Working on AI platform development these days, I find myself thinking about many things. I often encounter expectations that adopting AI will bring about some revolutionary change, but working in the field, I sometimes see a different picture.
I often hear that AI isn't a magic wand. I agree to some extent. When you layer AI on top of inefficient processes, it only speeds things up without solving the fundamental problems. Sometimes I think AI is closer to a tool that accelerates what you're already doing.
Of course, AI's strengths are clear. It excels at handling unstructured data like emails, messages, and documents. But ironically, the tasks dealing with this kind of data are often not clearly defined. They exist only in the heads of experienced people, or are passed down as "that's just how we've always done it."
That's why I think it's worth organizing a few things before applying AI. Where does the data come from? What needs to be extracted and interpreted? What systems will the results be reflected in? AI seems to work better once this structure is somewhat clear.
Seeing the Essence of Problems
This makes me think about something else. Organizing processes is ultimately about looking at the essence of problems. And this role usually falls to the PO (Product Owner).
Being a PO is something anyone can do, but not just anyone should do—that's my thinking. It might sound old-fashioned, but that's what I've observed in the field over the past few years. When problems arise, I often see a tendency to focus only on symptoms and try to fix only the symptoms.

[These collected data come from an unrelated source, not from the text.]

-- ==== Sys2Proof/Laws/Exec.lean ====
section
/-!
SUPPORT. What any command and any step can do, from the lemma of each command.
-/
namespace Sys2Proof.Machine

theorem stores_of {F : Part → Bool} (h : Part.stored.all F = true) : Stores F := by
  simp only [Part.stored, List.all_cons, List.all_nil, Bool.and_true, Bool.and_eq_true] at h
  exact { mayMem := h.1, mayLinePoison := h.2.1, mayHbm := h.2.2.1, mayTele := h.2.2.2.1, mayTMarks := h.2.2.2.2 }

theorem raises_of {F : Part → Bool} (h : Part.raised.all F = true) : Raises F := by
  simp only [Part.raised, List.all_cons, List.all_nil, Bool.and_true, Bool.and_eq_true] at h
  exact { mayErrs := h.1, mayJobs := h.2.1, mayDies := h.2.2.1, mayPins := h.2.2.2.1, mayHbm := h.2.2.2.2.1,
          mayTele := h.2.2.2.2.2 }

theorem may_every {F : Part → Bool} (h : Part.every.all F = true) : MayAll F := by
  have g : ∀ p, p ≠ .fuses → F p = true := fun p hp =>
    (List.all_eq_true.1 h) p (by cases p <;> first | exact absurd rfl hp | decide)
  exact {
    mayClock := g _ (by decide), mayFreeCount := g _ (by decide), mayResp := g _ (by decide),
    mayMsix := g _ (by decide), mayPageRequests := g _ (by decide), maySel := g _ (by decide),
    mayReadLatch := g _ (by decide), mayLowHeld := g _ (by decide), mayMode := g _ (by decide),
    mayWdog := g _ (by decide), mayCancelTag := g _ (by decide), mayCancelRing := g _ (by decide),
    mayCancelResult := g _ (by decide), mayJobAge := g _ (by decide), mayHalt := g _ (by decide),
    mayTelemSel := g _ (by decide), mayTele := g _ (by decide), mayPsetLoader := g _ (by decide),
    mayPsets := g _ (by decide), mayPrkLoader := g _ (by decide), mayPrks := g _ (by decide),
    mayRings := g _ (by decide), mayEvq := g _ (by decide), mayRrNext := g _ (by decide),
    mayJobs := g _ (by decide), mayGroups := g _ (by decide), maySpares := g _ (by decide),
    mayMem := g _ (by decide), mayLinePoison := g _ (by decide), mayHbm := g _ (by decide),
    mayPoisonRequests := g _ (by decide), mayNearScrub := g _ (by decide), mayLink := g _ (by decide),
    mayErrs := g _ (by decide), mayDies := g _ (by decide), mayPower := g _ (by decide),
    mayPins := g _ (by decide), mayTrust := g _ (by decide), mayMbx := g _ (by decide),
    mayBodkin := g _ (by decide), mayCvus := g _ (by decide), mayBoot := g _ (by decide),
    mayJtag := g _ (by decide), mayTVregs := g _ (by decide), mayTMarks := g _ (by decide),
    mayTPlace := g _ (by decide), mayTProgram := g _ (by decide), mayTWindow := g _ (by decide),
    mayTStreams := g _ (by decide), mayTQueues := g _ (by decide), mayTWindows := g _ (by decide),
    mayTDrop := g _ (by decide), mayTTemp := g _ (by decide), mayFatal := g _ (by decide) }
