theorem exec_pacerWindow {s : State} (on : s.pacing = true) : ∃ t, exec .pacerWindow s = .next t ∧
    t.power.inForce = min 1500 (Tab.at s.power.ceil 1500 s.mode.pace) ∧
    t.power.limited = s.power.winLimited ∧ t.power.slewing = s.power.winSlewing ∧ t.power.ballast = s.power.winBallast ∧
    t.power.nextWindow = s.power.nextWindow + 1000 ∧ t.tiles = s.tiles := by
  refine ⟨_, show execPacerWindow s = _ from if_neg (by simp [on]), ?_, ?_, ?_, ?_, ?_, ?_⟩
  · dsimp only [State.ceiling]
    rw [State.count_power, State.count_power, State.count_mode, State.count_mode]
    rfl
  · rfl
  · dsimp only
    rw [State.count_power, State.count_power]
    rfl
  · dsimp only
    rw [State.count_power, State.count_power]
    rfl
  · dsimp only
    rw [State.count_power, State.count_power]
    rfl
  · dsimp only
    rw [State.count_tiles, State.count_tiles]
    rfl

/-- Settles O31. -/
theorem performanceChanges : Obligations.PerformanceChanges := by
  refine ⟨fun s on => exec_pacerWindow on, fun d s may => ⟨fun faster => ?_, fun slower => ?_⟩, fun d s fault => ?_,
    fun d q s hd out seq => ⟨fun phase begun early => ?_, fun phase => ?_, fun phase => ?_, fun phase running => ?_⟩⟩
  · have hd := State.dvfsMay_lt may
    have run := exec_dvfsStart may
    rw [if_pos faster] at run
    refine ⟨_, run, State.repaceDie_clock .., State.repaced_mapDie rfl, ?_, fun e he => ?_⟩
    · rw [State.repaceDie_die, State.die_mapDie_self _ hd]
      rfl
    · rw [State.repaceDie_die, State.die_mapDie_other _ he]
  · have hd := State.dvfsMay_lt may
    have run := exec_dvfsStart may
    rw [if_neg (by omega)] at run
    obtain ⟨low, high, edge⟩ := State.slotBoundary_facts s
    obtain ⟨clock, others, die, still⟩ := State.freezeDie_facts (s := s.until s.slotBoundary)
      (q := { faster := false, point := s.goal d, phase := .frozen, since := s.clock }) hd
    have time : (s.until s.slotBoundary).clock = s.slotBoundary := Nat.max_eq_right low
    rw [time] at clock die still
    refine ⟨_, run, by rw [clock]; exact low, by rw [clock]; exact high, by rw [clock]; exact edge, others, ?_, ?_⟩
    · rw [clock]
      exact die
    · rw [clock]
      exact still
  · have stuck : s.dvfsMay d = false := by simp [State.dvfsMay, fault]
    change execDvfsStart d s = _
    unfold execDvfsStart
    rw [stuck, if_pos (by decide)]
  · have polling := State.dvfsIn_eq hd out seq
    rw [phase] at polling
    obtain ⟨later, soon, first, inTime, grid⟩ := Dvfs.pollAt_facts begun early
    refine ⟨q.pollAt s.clock, _, later, soon, first, inTime, grid, exec_avsStatusPoll polling begun early, exec_avsStatusPoll polling begun early, ?_, fun faster => ?_, fun slower => ?_⟩
    · rw [if_neg (by decide)]
      split
      · rfl
      · exact State.repaceDie_clock ..
    · rw [if_neg (by decide), if_pos faster]
    · rw [if_neg (by decide), if_neg (by rw [slower]; decide)]
      refine ⟨?_, State.repaced_mapDie rfl⟩
      rw [State.repaceDie_die, State.die_mapDie_self _ hd]
      rfl
  · have settling := State.dvfsIn_eq hd out seq
    rw [phase] at settling
    have run : exec (.dvfsSettleEnd d) s = .next (((s.until (q.since + 2000)).until (s.until (q.since + 2000)).slotBoundary).freezeDie d q) := by
      change execDvfsSettleEnd d s = _
      unfold execDvfsSettleEnd
      rw [settling]
    obtain ⟨low, -, edge⟩ := State.slotBoundary_facts (s.until (q.since + 2000))
    obtain ⟨clock, -, die, -⟩ := State.freezeDie_facts (s := (s.until (q.since + 2000)).until (s.until (q.since + 2000)).slotBoundary) (q := q) hd
    have time : ((s.until (q.since + 2000)).until (s.until (q.since + 2000)).slotBoundary).clock = (s.until (q.since + 2000)).slotBoundary :=
      Nat.max_eq_right low
    rw [time] at clock die
    refine ⟨_, run, ?_, ?_, ?_, ?_⟩
    · rw [clock]
      exact (Nat.le_max_right ..).trans low
    · rw [clock]
      exact edge
    · rw [die, clock]
    · rw [die]
      rfl
  · have frozen := State.dvfsIn_eq hd out seq
    rw [phase] at frozen
    have run : exec (.dvfsFreezeEnd d) s = .next (if q.faster then ((s.until (q.since + 2000)).count .perfChanges d 1).mapDie d (fun x =>
          { x with point := q.point, seq := none })
        else ((s.until (q.since + 2000)).count .perfChanges d 1).mapDie d (fun x => { x.vout (Config.perfVolt d q.point) with
          point := q.point, seq := some { q with phase := .polling, since := ((s.until (q.since + 2000)).count .perfChanges d 1).clock } })) := by
      change execDvfsFreezeEnd d s = _
      unfold execDvfsFreezeEnd
      rw [frozen]
      dsimp only
      split <;> rfl
    have clock : ((s.until (q.since + 2000)).count .perfChanges d 1).clock = max s.clock (q.since + 2000) := State.count_clock ..
    refine ⟨_, run, ?_, ?_, fun faster => ?_, fun slower => ?_⟩
    · split <;> rw [State.mapDie_clock, clock] <;> exact Nat.le_max_right ..
    · split <;> rw [State.die_mapDie_self _ hd]
    · rw [if_pos faster, State.die_mapDie_self _ hd]
    · rw [if_neg (by rw [slower]; decide), State.die_mapDie_self _ hd, State.die_count, State.mapDie_clock]
      exact ⟨rfl, rfl, rfl⟩
  · have polling := State.dvfsIn_eq hd out seq
    rw [phase] at polling
    obtain ⟨t, run, clock, die, alert, recorded⟩ := exec_avsTimeout hd polling
    exact ⟨t, run, by rw [clock]; exact Nat.le_max_right .., by rw [die], by rw [die], by rw [die], by rw [die], alert, recorded⟩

In fact, quickly grasping symptoms and presenting solutions is an area where AI does quite well. Gathering data, finding patterns, referencing similar cases to provide answers. But looking at the essence of problems seems to be a different dimension entirely. Sensing what lies beneath the surface, reading context between things that don't seem connected—I think this requires deep experience and insight as a foundation.
When I discuss these things, I often think of SpaceX. When Elon Musk started his space venture, everyone said "space development is just expensive by nature." At the time, it cost about $50,000 to send 1kg of cargo on a space shuttle. No one seemed to think that was strange.
But Musk kept asking "Why is it so expensive?" And the answer turned out to be surprisingly simple. Rockets costing billions of dollars were being used once and dumped in the ocean, so of course it was expensive. It was the same structure as flying a plane once and scrapping it.
So they built reusable rockets, and now the cost has dropped to about $2,200 per kg—more than a 20-fold reduction. The problem wasn't "space development is expensive" but "rockets are disposable."
Thinking about what's different, it wasn't fixing symptoms—it was changing the structure. That's what seeing the essence means, I realized.
Where to Deploy People
Looking back at the past year, Plab definitely has good culture and processes. But there are also areas for improvement. No individual can do everything well. Ultimately, what matters is how you position and utilize people who are good at different things.
If there's something I want to solve and someone holds the key to it, I need to have more conversations with that person and build a relationship. Helping each other and working together—perhaps that's the essence of working in an organization.
Why Can't We Do the Same with People?
On the other hand, I also think about this. When I'm vibe-coding with AI, I give feedback very frequently. Dozens or hundreds of revisions, corrections, and pushbacks in a day. This doesn't seem right, try again, let's go this direction—I speak without hesitation.
But I can't do that with people. I'm probably doing less than 1/100th of what I do with AI. Worried about making the relationship awkward, afraid of hurting them, or just because it's bothersome—for various reasons, I delay feedback.
Yet we expect people to grow and change. We expect results without giving feedback. Perhaps being honest, frequent, and specific with people—like we are with AI—might actually be better for them.
Where Technology Belongs
Building an AI platform, I have these concerns. Making good technology is important, but I think we also need to look at whether the place for that technology is well-prepared, and whether the right people are positioned to prepare that place.
I keep learning like this every day. Since growing people is such an important job as a leader, I write this page in my diary before leaving work, hoping my learning won't end with just me.